Mice in particular let researchers extract all sorts of exceptionally clean measurements without complaint. Yet it is a well-documented fact that mouse research often translates poorly to human results. Yes, using mice in early drug studies can spare human test subjects from harm, which most people would argue justifies the frequently misleading findings. But mice are also used all the time to obtain easy measurements in harmless lifestyle and behavioral studies. The proposition remains dubious even if the mice are genetically engineered to be more “like” humans in some way.

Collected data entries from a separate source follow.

-- ==== Sys2Proof/Syntax.lean ====
section
/-!
DEFINITION. The commands: one constructor for each row of spec/opcode_table.json, in its order, with the row's operands.
-/
namespace Sys2Proof
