-- ==== Sys2Proof/Config.lean ====
section
/-!
DEFINITION. What the spec leaves open: values without a body, so that nothing can evaluate them or prove a value of
them. Each is named in the assumption log (notes/assumptions/2.md, 3.md).
-/
namespace Sys2Proof

/-- The n-th value the spec leaves open: a step that needs one reads the counter `freeCtr` of the state, applies this
to it and advances the counter (notes/assumptions/2.md). -/
opaque Config.freeValue : Nat → Nat

/-- SHA-384 of a sequence of bytes (FIPS 180, named by Table 0.2 and not restated by the spec). -/
opaque Config.sha384 : List Nat → Nat

/-- Whether an ECDSA P-384 signature (r, s) over a SHA-384 hash verifies under a public key given as its bytes
(FIPS 186-5, named by Table 0.2). -/
opaque Config.ecdsaVerify (key : List Nat) (r s hash : Nat) : Bool

/-- The golden MISR value that the ROM holds for a domain, a kind and a pattern count (R431). -/
opaque Config.golden (domain kind patterns : Nat) : Nat

/-- Where a run-ahead prediction lies in the predictor (R268): index in bits 11:0 and tag in bits 31:12, for a table, a
level and the key bits that the levels before it consume. The spec names what they are computed from and no function. -/
opaque Config.predictorHash (table level key : Nat) : Nat

/-- The CXL link state that Get Physical Port State reports for a state of Table 3.3: R422 says that the states are
mapped and gives no map. -/
opaque Config.linkState : Nat → Nat

/-- The bytes of a certificate chain by slot and minimum firmware SVN (R423): its content is the device's own. -/
opaque Config.certChain (slot svn : Nat) : List Nat

/-- The measurement of the ROM (R423). -/
opaque Config.romMeasurement : Nat

/-- Kotuom's vendor ID (R53, Table 9.1), whose value the spec does not give. -/
opaque Config.vendorId : Nat

/-- The maximum payload size of a port (R106), as a power of two above 128 bytes, modulo 6: the six sizes of the PCIe base
specification. -/
opaque Config.maxPayload (port : Nat) : Nat

/-- The check bits of a directory entry's code word (R120, R356): the spec states the properties of the code and not its
columns. -/
opaque Config.dirCheck (bits : Nat) (pm : Bool) (square set way : Nat) : Nat

/-- The requests that a Square's input holds per class, less one (R14, R130). -/
opaque Config.sqSlots : Nat

/-- Word `i` of a message's header as a flit carries it (R106): the layout is CXL's and PCIe's. -/
opaque Config.msgHeader (op addr tag agent i : Nat) : Nat

end Sys2Proof
end

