/-- Part 1 of the block: aoLatch, sram, hlog, stage, ldr, vcs, ldb, homeSel, domDef. -/
structure Part1 where
  /-- REFCLK_LOST and THERMAL_TRIP as AO latched them (R370). -/
  aoLatch : List EvRec
  /-- The management SRAM by 64-bit word, 8 MiB (Table 1.1). -/
  sram : List (Nat × Word)
  /-- The host event logs, at VCS x 4 + severity (R372). -/
  hlog : List (Nat × List EvRec)
  /-- The staging memory by 64-bit word, 4 MiB (R24, R32). -/
  stage : List (Nat × Word)
  /-- The loader and the check (R31-R44). -/
  ldr : Loader
  /-- The virtual switches (R63). -/
  vcs : List (Nat × VcsCfg)
  /-- The LD bindings: port, LD, VCS, dynamic capacity (R68, R70). -/
  ldb : List (Nat × Nat × Nat × Bool)
  /-- A HOME_SEL item defines SQ_HOME_SEL (Table 2.7). -/
  homeSel : Bool
  /-- The domain defaults: domain, state, ALLOW_RET (R38). -/
  domDef : List (Nat × Nat × Bool)
  deriving DecidableEq, Repr

/-- Part 2 of the block: dec, port, sf, msix, ring, xin, stg, flowt, xq. -/
structure Part2 where
  /-- HDM decoders, at VCS x 24 + n: 0-15 upstream port, 16-23 domain device (R66). -/
  dec : List (Nat × Decoder)
  /-- Ports, beside their registers. -/
  port : List (Nat × PortX)
  /-- Service Functions by VCS (R221). -/
  sf : List (Nat × SfCfg)
  /-- MSI-X tables, at (VCS x 2,048 + vector) x 2 + word (Table 9.2). -/
  msix : List (Nat × Word)
  /-- Rings, beside their registers. -/
  ring : List (Nat × RingX)
  /-- Input FIFOs, at endpoint x 8 + class; one entry is a message, or a message for several destinations (R85, R101). -/
  xin : List (Nat × List (List Msg))
  /-- Staging memory by input endpoint (R90). -/
  stg : List (Nat × List Staged)
  /-- Flowlet tables, at endpoint x 1,024 + entry (R89). -/
  flowt : List (Nat × Flowlet)
  /-- Output queues, at endpoint x 8 + class (R82). -/
  xq : List (Nat × List QMsg)
  deriving DecidableEq, Repr

/-- Part 3 of the block: xdef, xturn, xaged, mcs, mcq, xfree, owed, mcNext, mir. -/
structure Part3 where
  /-- Output-stage deficits in bytes, at endpoint x 8 + class (R88). -/
  xdef : List (Nat × Nat)
  /-- The class an output stage serves, plus 8 once this visit has credited it (R88). -/
  xturn : List (Nat × Nat)
  /-- Queues whose age expired since they were last empty (R107). -/
  xaged : List (Nat × Bool)
  /-- Fabric-replicated messages as they are stored once (R101). -/
  mcs : List (Nat × McMsg)
  /-- The multicast queues, by class: the numbers of their stored messages in order (R82, R101). -/
  mcq : List (Nat × List Nat)
  /-- The free list of the bobbin buffer (R81). -/
  xfree : XFree
  /-- Responses that the partner or device behind a port owes: response, tag, requester's endpoint (R18). -/
  owed : List (Nat × List (Op × Nat × Nat))
  /-- The number of the next replicated message (the model's own). -/
  mcNext : Nat
  /-- The mirror sessions (R104). -/
  mir : List (Nat × MirX)
  deriving DecidableEq, Repr

/-- Part 4 of the block: xwait, xacct, feSeen, feDue, xdown, xret, sqin, rrLast, rrBurst. -/
structure Part4 where
  /-- The head of an input FIFO has been counted as waiting for buffer (R85). -/
  xwait : List (Nat × Bool)
  /-- Bobbins held by an output queue, reserve and shared, at endpoint x 8 + class (R84). -/
  xacct : List (Nat × Nat × Nat)
  /-- INT_FE_LOG holds the first FE record since cold reset (R370). -/
  feSeen : Bool
  /-- An FE record was raised and this twin's fence follows in the same step (R369). -/
  feDue : Bool
  /-- Planes whose domain has a power-down request (R95). -/
  xdown : List (Nat × Bool)
  /-- Planes on their way back from TEST or LOST (R111, PLANE_SERVICE). -/
  xret : List (Nat × Bool)
  /-- Square input queues of coherent requests with their stamps, by Square (R14, R122, R144). -/
  sqin : List (Nat × List (Nat × Msg))
  /-- The submission ring last served by the weighted round robin (R238). -/
  rrLast : Nat
  /-- Entries the ring last served may still take in this visit (R238). -/
  rrBurst : Nat
  deriving DecidableEq, Repr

How seriously do you want to take the advice of a much-hyped 2008 Boston University study declaring that weight lifting can burn more fat than cardio exercise, when the conclusions were based entirely on sedentary mice genetically engineered to have bizarrely large muscles?
Contrary to the proclamations of many scientists, unreliable medical study results do not disappear with large, randomized controlled trials, in which subjects are randomly assigned to a treatment or placebo group. Such trials are more reliable in some ways, but they do not necessarily address the streetlight effect, and they are frequently refuted by other, similar trials. Whatever your take on the healing power of prayer, you have to scratch your head over this: In 1999 a large, randomized controlled trial “proved” that heart surgery patients are more likely to survive if someone they have never met secretly prays for them—and then, seven years later, another randomized trial found that secret prayer very slightly raises the odds that a patient will suffer complications.

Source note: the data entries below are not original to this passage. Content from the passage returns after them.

/-- MEM_TMO expires for tracker `t`: counted, with its event (R132, R140). -/
def memTmo (sq t : Nat) : P Unit := do
  let m ← getM
  let k := m.getTrk (sq * 8192 + t)
  sqInc sq scMEM_TMO
  raise (((sqEv sq 2 0x0481).at k.line).onPort (evPort m k.req.agent))

/-- MEM_TIMEOUT: MEM_TMO expires on the memory access of tag `n` (R132): `what` 0 a demand read, 1 a speculative read, 2 a
write. A purge write belongs to no tracker and is not guarded. -/
def memTimeout (sq what n : Nat) : P Unit := do
  let m ← getM
  if what < 2 then readEnded sq what n (memTmo sq)
  else match writeOf m sq n with
    | some t => do
      onlyIf (t < 8192) (memTmo sq t)
      writeEnded sq n t
    | none => pure ()

/-- A FLUSHED notice reaches a Square (R150, R164): `op` is what was discarded. A read ends as MEM_TMO ends it, a write
as written with its data lost, a snoop as one to a lost agent, a FWD as a RETURN MOVED (fwdFlushed). -/
def sqFlushed (sq : Nat) (q : Msg) (op : Op) : P Unit := do
  let m ← getM
  let what := nth (q.x.drop 1) 0
  let n := nth (q.x.drop 1) 1
  match op with
  | .rdI => readEnded sq what n fun _ => sqInc sq scMEM_TMO
  | .memWr | .memWrPtl => do
    sqInc sq scWRITE_LOST
    raise ((sqEv sq 2 0x048A).at q.addr)
    match writeOf m sq n with
    | some t => writeEnded sq n t
    | none => pure ()
  | .bisnpData | .bisnpInv => do
    match trkOn m sq (lineOf q.addr) with
    | some (n, k) =>
      if q.agent ∈ k.wait then
        snoopLost sq n q.agent true
        trkGo sq n
    | none => pure ()
  | _ => pure ()

/-- Whether a commit up to MSEQ `upto` covers record `n` (R338). -/
def covers (upto n : Nat) : Bool := (upto + 2 ^ 16 - n) % 2 ^ 16 < 2 ^ 15

/-- A commit for Square `sq` covers the FINAL records of its trackers up to an MSEQ (R338). -/
def sqCommit (sq upto : Nat) : P Unit := do
  let m ← getM
  each (openTrks m sq) fun e =>
    if e.2.mseq ≠ 0 ∧ covers upto (e.2.mseq - 1) = true then do
      modTrk (sq * 8192 + e.1) fun k => { k with committed := true }
      trkGo sq e.1
    else pure ()

/-- Commit waits of trackers end without their commits (R164, R338): each that waits counts. -/
def sqCommitsLost : P Unit := do
  let m ← getM
  each m.trk fun e =>
    if e.2.st ≠ 0 ∧ e.2.mseq ≠ 0 ∧ e.2.committed = false then do
      onlyIf (e.2.st = 3) (inc (TWN_CNT_COUNT tcCOMMIT_LOST))
      modTrk e.1 fun k => { k with committed := true }
      trkGo (e.1 / 8192) (e.1 % 8192)
    else pure ()

/-- RELEASE_SEND: the lines that wait leave in one RELEASE record, up to four (R337). -/
def releaseSend (sq : Nat) : P Unit := do
  let m ← getM
  let x := m.getSqx sq
  let l := x.releases.take 4
  if l ≠ [] then
    putSqx sq { x with releases := x.releases.drop 4 }
    if m.g TWN_ROLE_MIRRORED = 1 then
      let body := (l.zipIdx).foldl (fun a e => a + e.1 / 64 * 2 ^ (64 + 48 * e.2)) 0
      let _ ← recSend (epSq sq) sq (1 + l.length * 2 ^ 8 + sq * 2 ^ 24 + body)

/-- RETRY_INTERVAL: INTERVAL after its last attempt a retry entry is retried (R136). -/
def retryInterval (sq n : Nat) : P Unit := do
  let x ← getSqx sq
  putSqx sq { x with retry := x.retry.zipIdx.map fun e => if e.2 = n then { e.1 with woken := true } else e.1 }

/-- RETRY_AGE_LIMIT: a retry entry has waited AGE_LIMIT: RETRY_AGED, once (R136). -/
def retryAge (sq n : Nat) : P Unit := do
  let m ← getM
  let x := m.getSqx sq
  match x.retry[n]? with
  | some w =>
    if w.aged = false then
      putSqx sq { x with retry := x.retry.set n { w with aged := true } }
      raise (((sqEv sq 0 0x0483).at (lineOf w.msg.addr)).onPort (evPort m w.msg.agent))
  | none => pure ()

/-- EVICT_WINDOW_END: a 1 ms window ends (R138). -/
def evictWindow (sq : Nat) : P Unit := do
  let m ← getM
  let n := (m.getSqx sq).evicts
  let p := if m.g (SQ_EVICT_CTL_THRESH sq) < n then 1 else 0
  modSqx sq fun x => { x with evicts := 0 }
  wr (SQ_EVICT_STAT_WINDOW_EVICTS sq) (Nat.min n (2 ^ 32 - 1))
  onlyIf (p = 1 ∧ m.g (SQ_EVICT_STAT_PRESSURE sq) = 0) (raise ((sqEv sq 0 0x0485).w28 n))
  wr (SQ_EVICT_STAT_PRESSURE sq) p

/-- PROBE_DONE: the running probe of Square `sq` reports (R142). -/
def probeDone (sq : Nat) : P Unit := do
  let m ← getM
  if (m.getSqx sq).probing then
    modSqx sq fun x => { x with probing := false }
    let line := m.g (SQ_PROBE_ADDR_ADDR sq) * 64
    wrReg .SQ_PROBE_RESULT sq 0
    wrReg .SQ_PROBE_SHARERS sq 0
    wr (SQ_PROBE_RESULT_DONE sq) 1
    wr (SQ_PROBE_RESULT_SET sq) (setOf line)
    if homeSq line ≠ sq then wr (SQ_PROBE_RESULT_NOT_HOME sq) 1
    else
      wr (SQ_PROBE_RESULT_NOT_HOME sq) (if homesLine m line then 0 else 1)
      wr (SQ_PROBE_RESULT_MIRROR sq) (arrOf m line)
      wr (SQ_PROBE_RESULT_OPEN sq) (if (trkOn m sq line).isSome then 1 else 0)
      match dirFind m sq line with
      | some (w, e) => do
        wr (SQ_PROBE_RESULT_FOUND sq) 1
        wr (SQ_PROBE_RESULT_WAY sq) w
        wr (SQ_PROBE_RESULT_STATE sq) e.state
        wr (SQ_PROBE_RESULT_KIOSK sq) (if e.kiosk then 1 else 0)
        wr (SQ_PROBE_RESULT_DELEG sq) (if e.deleg then 1 else 0)
        wr (SQ_PROBE_RESULT_CD sq) e.cd
        wr (SQ_PROBE_SHARERS_SHARERS sq) e.sharers
      | none => pure ()

/-- Messages that a lost agent sent leave every place they wait in (R162). -/
def dropLost (a : Nat) (l : List Waiting) : List Waiting := l.filter (fun w => w.msg.agent ≠ a || isWb w.msg)

/-- Agent `a` is lost (R162, R163): every Square raises AGENT_LOST and starts a walk; the agent's requests leave chains
and retry queues; snoops to it complete at once. -/
def sqAgentLost (a : Nat) : P Unit := do
  putAlost a true
  let m ← getM
  each (List.range 32) fun sq => do
    raise (((sqEv sq 2 0x0488).b25 a).onPort (evPort m a))
    let mask ← rd (SQ_PURGE_MASK_AGENTS sq)
    wr (SQ_PURGE_MASK_AGENTS sq) (mask ||| 2 ^ a)
    wr (SQ_PURGE_STATUS_ACTIVE sq) 1
  each m.sqx fun e => modSqx e.1 fun x =>
    { x with chain := dropLost a x.chain, rein := dropLost a x.rein, retry := dropLost a x.retry }
  modBic (·.filter (fun q => q.agent ≠ a))
  each m.trk fun e =>
    if e.2.st ≠ 0 then do
      modTrk e.1 fun k => { k with lostReq := k.lostReq || (k.kind = 0 && k.req.agent = a) }
      if a ∈ e.2.wait then
        snoopLost (e.1 / 8192) (e.1 % 8192) a true
        trkGo (e.1 / 8192) (e.1 % 8192)
    else pure ()

/-- PURGE_WALK_DONE: the walk of Square `sq` has given every agent of its mask a full pass (R163): entries that no
tracker and no ledger entry holds lose the agent; a line it owned is written poisoned. -/
def purgeDone (sq : Nat) : P Unit := do
  let m ← getM
  let mask := m.g (SQ_PURGE_MASK_AGENTS sq)
  if m.g (SQ_PURGE_STATUS_ACTIVE sq) = 1 then
    let banks := (m.getSqx sq).kpurge
    each ((List.range 64).filter (fun a => bitsAt mask a 1 = 1) ++ (if banks = 0 then [] else [64])) fun a => do
      let m ← getM
      let mine := m.dir.filter fun e =>
        let set := e.1 / 16 % 16384
        let line := lineAt e.2.tag set
        e.1 / 16 / 16384 / 2 = sq && a ∈ e.2.agents && (a < 64 || bitsAt banks (kskShare line) 1 = 1) && (trkOn m sq line).isNone && (ledgerOf m sq line).isNone &&
          (m.g TWN_ROLE_HOMES = 2 || e.1 / 16 / 16384 % 2 = 0)
      each mine fun e => do
        let line := lineAt e.2.tag (e.1 / 16 % 16384)
        if e.2.state = 2 then
          sqInc sq scPURGE_DX
          purgeWrite sq line (evPort m a)
        else sqInc sq scPURGE_DS
        entryChange sq line (e.2.without line a)
      let dx := (mine.filter (fun e => e.2.state = 2)).length
      raise (((sqEv sq 0 0x0489).b25 a).w28 dx |>.onPort (evPort m a))
    wr (SQ_PURGE_MASK_AGENTS sq) 0
    modSqx sq fun x => { x with kpurge := 0 }
    wr (SQ_PURGE_STATUS_ACTIVE sq) 0
    wr (SQ_PURGE_STATUS_SET sq) 0

/-- Kiosk bank `k` is lost (R384): every Square purges agent 64 over the lost share, and snoops to the bank complete. -/
def kioskLost (k : Nat) : P Unit := do
  each (List.range 32) fun sq => do
    modSqx sq fun x => { x with kpurge := x.kpurge ||| 2 ^ k }
    wr (SQ_PURGE_STATUS_ACTIVE sq) 1
  let m ← getM
  each m.trk fun e =>
    onlyIf (e.2.st ≠ 0 ∧ 64 ∈ e.2.wait ∧ kskShare e.2.line = k) (do
      snoopLost (e.1 / 8192) (e.1 % 8192) 64 true
      trkGo (e.1 / 8192) (e.1 % 8192))

/-- What a waiter handed back by a Corner does at the Square (R157): forwarded again if the line is still delegated,
chained otherwise. A request of an agent that has been lost meanwhile is dropped (R162). -/
def reenterAs (sq : Nat) (w : Waiting) : P Unit := do
  let m ← getM
  let line := lineOf w.msg.addr
  let e := entryOf m sq line
  let w := { w with back := true }
  if isLost m w.msg.agent = true then pure ()
  else match e.deleg && (trkOn m sq line).isNone, delegPort m e with
  | true, some p => sqForward sq w p
  | _, _ => do
    onlyIf ((m.getSqx sq).chain.length < 2048) (sqInc sq scCHAIN)
    modSqx sq fun x => x.rechain w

The streetlight effect is just one way that research measurements go wrong, and measurement mess-ups are just one of several ways that studies go wrong. Bad measurements are not even the biggest source of wrongness in scientific studies. That honor would have to go to “publication bias”—journals’ tendency to eagerly publish the small percentage of studies that produce exciting, surprising, breakthrough results. Of course, the most likely explanation for why one team of researchers comes up with surprising results while several other teams get less-publishable, boring results is that the one team screwed up somewhere. The pernicious effect of this phenomenon on the trustworthiness of study results has been documented at length in scientific journals themselves in several fields. But that’s another story.

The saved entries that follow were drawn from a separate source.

-- ==== Sys2Proof/Machine/Kiosk.lean ====
section
/-!
DEFINITION. The Kiosk (10_loom_engines.md, R270-R276): lines and their states, fills, snoops, victims, steered fills,
banks and the flush; and the accesses that the Loom threads and the partner make through it.
-/
namespace Sys2Proof.Machine

/-- The KSK counters in register order (R279). -/
abbrev kkHIT : Nat := 0
abbrev kkMISS : Nat := 1
abbrev kkUPDATE : Nat := 2
abbrev kkSNOOP : Nat := 3
abbrev kkWB : Nat := 4
abbrev kkEVICT : Nat := 5
abbrev kkSTEER_FILL : Nat := 6
abbrev kkSTEER_DROP : Nat := 7
abbrev kkREMOTE : Nat := 8

/-- The states of a Kiosk bank (KSK_BANK_STATUS). -/
abbrev kbSERVICE : Nat := 0
abbrev kbDRAINING : Nat := 1
abbrev kbTEST : Nat := 2
abbrev kbOFF : Nat := 3
abbrev kbLOST : Nat := 4

/-- STATE of bank `k`. -/
abbrev kskState (k : Nat) : RF := ⟨.KSK_BANK_STATUS, 0, 4 * k, 3⟩

/-- A Kiosk counter counts. -/
def kskInc (c : Nat) : P Unit := inc (KSK_CNT_COUNT c)

/-! Bytes of a line. -/

/-- Byte `i` of a list of words, the least significant byte of each word first. -/
def byteAt (ws : List Word) (i : Nat) : Nat := bitsAt ((ws.getD (i / 8) 0#64).toNat) (8 * (i % 8)) 8

/-- `n` bytes from byte `i`. -/
def bytesAt (ws : List Word) (i n : Nat) : List Nat := (List.range n).map (fun j => byteAt ws (i + j))

/-- A number from its bytes, the least significant first. -/
def leNat (l : List Nat) : Nat := l.foldr (fun b a => b % 256 + 256 * a) 0

/-- A number from its bytes, the most significant first. -/
def beNat (l : List Nat) : Nat := l.foldl (fun a b => a * 256 + b % 256) 0

/-- Words from bytes, zero-padded. -/
def wordsOf : Nat → List Nat → List Word
  | 0, _ => []
  | n + 1, l => w64 (leNat (l.take 8)) :: wordsOf n (l.drop 8)

/-- The bytes of `n`, the least significant first. -/
def leBytes (n : Nat) : Nat → List Nat
  | 0 => []
  | k + 1 => n % 256 :: leBytes (n / 256) k

/-- A line with bytes replaced from byte `i` on. -/
def putBytes (ws : List Word) (i : Nat) (bs : List Nat) : List Word :=
  let l := bytesAt ws 0 64
  wordsOf 8 (l.take i ++ bs ++ l.drop (i + bs.length))

/-! Ways. -/

/-- The set of an address in its bank (R270). -/
def kskSet (a : Nat) : Nat := bitsAt a 8 14 ^^^ bitsAt a 22 14

/-- The place of a way. -/
def kKey (b a way : Nat) : Nat := (b * 16384 + kskSet a) * 16 + way

/-- The way of bank `b` that holds a line. -/
def kFind (m : Mach) (b line : Nat) : Option Nat :=
  (List.range 16).find? fun w => let k := m.getKline (kKey b line w); k.st ≠ 0 && k.line = line

/-- Run-ahead reads of a line that the Kiosk has answered become stale (R269). -/
def staleLine (line : Nat) : P Unit := do
  let m ← getM
  each m.acc fun e =>
    onlyIf (e.2.sort = 1 ∧ lineOf e.2.addr = line) (putAcc e.1 { e.2 with stale := true })

/-- The Kiosk writes a line back to its home Square: MetaValue I or S (Table 10.7). -/
def kskWb (b : Nat) (op : Op) (k : KLine) (poison : Bool) : P Unit := do
  kskInc kkWB
  xsend { op := op, cls := 3, inp := epKsk b, out := epSq (homeSq k.line), agent := 64, addr := k.line, len := 80,
          data := k.data, poison := k.poison || poison }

How are we supposed to cope with all this wrongness? Well, a good start would be to remain skeptical about the great majority of what you find in research journals and pretty much all of the fascinating, news-making findings you read about in the mainstream media, which tends to magnify the problems. (Except you can trust DISCOVER, naturally. And believe me, there is no way this article is wrong, either. After all, everything in it is backed by scientific studies.)
Maybe we should just keep in mind what that Einstein fellow—you know, the one who messed up that electron experiment—had to say on the subject: “If we knew what we were doing, it wouldn’t be called research, would it?"